-- ==== Sys2Proof/Certificates/Slice0/Obligations.lean ====
section
/-! DEFINITION. The statements for the provers. -/

open Sys2Proof Sys2Proof.Machine

/-! ## Encoding -/

/-- Decoding the encoding of a well-formed instruction, in a context in which its row is read, gives the instruction and
leaves the bytes after it (30_encoding R90-R106). -/
def Obligations.DecodeOfEncodeReturnsInstruction : Prop :=
  ∀ (i : Instr) (c : FrameContext) (rest : List Byte),
    WellFormed i → i.readIn c = true → decode c (encode i ++ rest) = .ok (i, rest)

/-- What decodes is well-formed, belongs to the context, and the bytes read are its encoding: no bit of a frame is
dropped (30_encoding R90-R106). -/
def Obligations.DecodedBytesAreTheEncoding : Prop :=
  ∀ (c : FrameContext) (bytes rest : List Byte) (i : Instr),
    decode c bytes = .ok (i, rest) → WellFormed i ∧ i.readIn c = true ∧ bytes = encode i ++ rest

/-- The complete command map of idle context: the pair (n, PAYLOAD[0]) selects, everything else, n = 0 included, is
UNKNOWN (R97). -/
def Obligations.IdleFrameSelectsCommandByLengthAndOpcode : Prop :=
  (∀ rest : List Byte, decode (.rx .idle) (0x00 :: rest) = .ok (.unknown [], rest)) ∧
  ∀ (op : Byte) (args rest : List Byte), args.length ≤ 62 →
    decode (.rx .idle) (BitVec.ofNat 8 (args.length + 1) :: op :: (args ++ rest)) =
      .ok (if args.length = 2 ∧ op = 0x72 then .read (be16 (args.getD 0 0) (args.getD 1 0))
           else if args.length = 3 ∧ op = 0x77 then .write (be16 (args.getD 0 0) (args.getD 1 0)) (args.getD 2 0)
           else if args.length = 0 ∧ op = 0x64 then .dump
           else if args.length = 2 ∧ op = 0x6C then .load (be16 (args.getD 0 0) (args.getD 1 0))
           else if args.length = 0 ∧ op = 0x72 then .reset
           else .unknown (op :: args), rest)

/-- The operands: A and LTOTAL are PAYLOAD[1], PAYLOAD[2] with the most significant byte first, neither extended nor scaled,
A's cell is idx(A), V is PAYLOAD[3] unchanged (R94, R95, R96). -/
def Obligations.OperandsAreBigEndian : Prop :=
  ∀ (hi lo v : Byte) (rest : List Byte), ∃ a : Addr,
    a.toNat = hi.toNat * 256 + lo.toNat ∧ (idx a).toNat = (hi.toNat * 256 + lo.toNat) % 32768 ∧
    decode (.rx .idle) (0x03 :: 0x72 :: hi :: lo :: rest) = .ok (.read a, rest) ∧
    decode (.rx .idle) (0x04 :: 0x77 :: hi :: lo :: v :: rest) = .ok (.write a v, rest) ∧
    decode (.rx .idle) (0x03 :: 0x6C :: hi :: lo :: rest) = .ok (.load a, rest)

/-- The frames of the other two contexts: in an ack-wait `00` is the ack, `01 72` the sentinel, and any other legal frame is
unexpected, even one that begins with 0x72 (41_transport section 3); in LOAD every legal frame, `01 72` included, is data
(30_encoding section 4). -/
def Obligations.ReplyAndChunkFramesAreClassified : Prop :=
  ∀ p rest : List Byte, p.length ≤ 63 →
    decode (.rx .ackWait) (BitVec.ofNat 8 p.length :: (p ++ rest)) =
      .ok (if p = [] then .ack else if p = [0x72] then .resetSentinel else .ackwaitUnexpected p, rest) ∧
    decode (.rx .load) (BitVec.ofNat 8 p.length :: (p ++ rest)) = .ok (.loadChunk p, rest)

/-- Length bytes 64..255 are illegal in every receive, whatever follows, and take one byte (30_encoding section 1). -/
def Obligations.IllegalLengthIsOneByte : Prop :=
  ∀ (c : RxContext) (n : Byte) (rest : List Byte), 64 ≤ n.toNat →
    decode (.rx c) (n :: rest) = .ok (if n.toNat < 128 then .illegalLen64 n else .illegalLen128 n, rest)

/-- Words written out from the spec's layouts (30_encoding R98-R105). -/
def Obligations.SampleFramesDecode : Prop :=
  decode (.rx .idle) [0x03, 0x72, 0x00, 0x10] = .ok (.read 0x0010, []) ∧
  decode (.rx .idle) [0x04, 0x77, 0x00, 0x10, 0xAB] = .ok (.write 0x0010 0xAB, []) ∧
  decode (.rx .idle) [0x01, 0x64, 0x00] = .ok (.dump, [0x00]) ∧
  decode (.rx .ackWait) [0x01, 0x72] = .ok (.resetSentinel, []) ∧
  decode .tx [0x01, 0xAB] = .ok (.readReply 0xAB, [])

/-! ## Lines, shift register, bus modes -/

/-- Bus contention never occurs, after any single event of any procedure started with the lines of MODE; and in the reset
sequence after its first event, from any levels whatever (40_bus_and_access R140, which the spec derives "from rules
R134–R138 and R142"; what `dev_drives` is, it takes from general knowledge, log 17). -/
def Obligations.NoContentionAfterAnyEvent : Prop :=
  (∀ (s : State) (a : Addr) (v : Byte) (k : Nat), s.LinesMatch →
    (runPrims ((enterStandby s.mode).take k) s).contention = false ∧
    (runPrims ((enterRead s.mode).take k) s).contention = false ∧
    (runPrims ((enterWrite s.mode).take k) s).contention = false ∧
    (runPrims ((readEvents s.mode a).take k) s).contention = false ∧
    (s.mode = .write → (runPrims ((writeEvents a v).take k) s).contention = false)) ∧
  (∀ (s : State) (k : Nat), 0 < k → (runPrims (bootLines.take k) s).contention = false)

/-- Each entry into a mode, from every mode, leaves MODE and the lines of that mode (40_bus_and_access section 2) and
nothing else changed. -/
def Obligations.ModeEntrySetsTheLines : Prop :=
  ∀ s : State, s.LinesMatch →
    runPrims (enterStandby s.mode) s =
      { s with mode := .standby
               pins := { ddir := .input, dout := s.pins.dout, ce := .deasserted, oe := .deasserted, we := .deasserted } } ∧
    runPrims (enterRead s.mode) s =
      { s with mode := .read
               pins := { ddir := .input, dout := s.pins.dout, ce := .asserted, oe := .asserted, we := .deasserted } } ∧
    runPrims (enterWrite s.mode) s =
      { s with mode := .write
               pins := { ddir := .output, dout := s.pins.dout, ce := .asserted, oe := .deasserted, we := .deasserted } }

Work item: Look for the word "input" in the listing above, and copy every line where you find it.

Finished task:
               pins := { ddir := .input, dout := s.pins.dout, ce := .deasserted, oe := .deasserted, we := .deasserted } } ∧
               pins := { ddir := .input, dout := s.pins.dout, ce := .asserted, oe := .asserted, we := .deasserted } } ∧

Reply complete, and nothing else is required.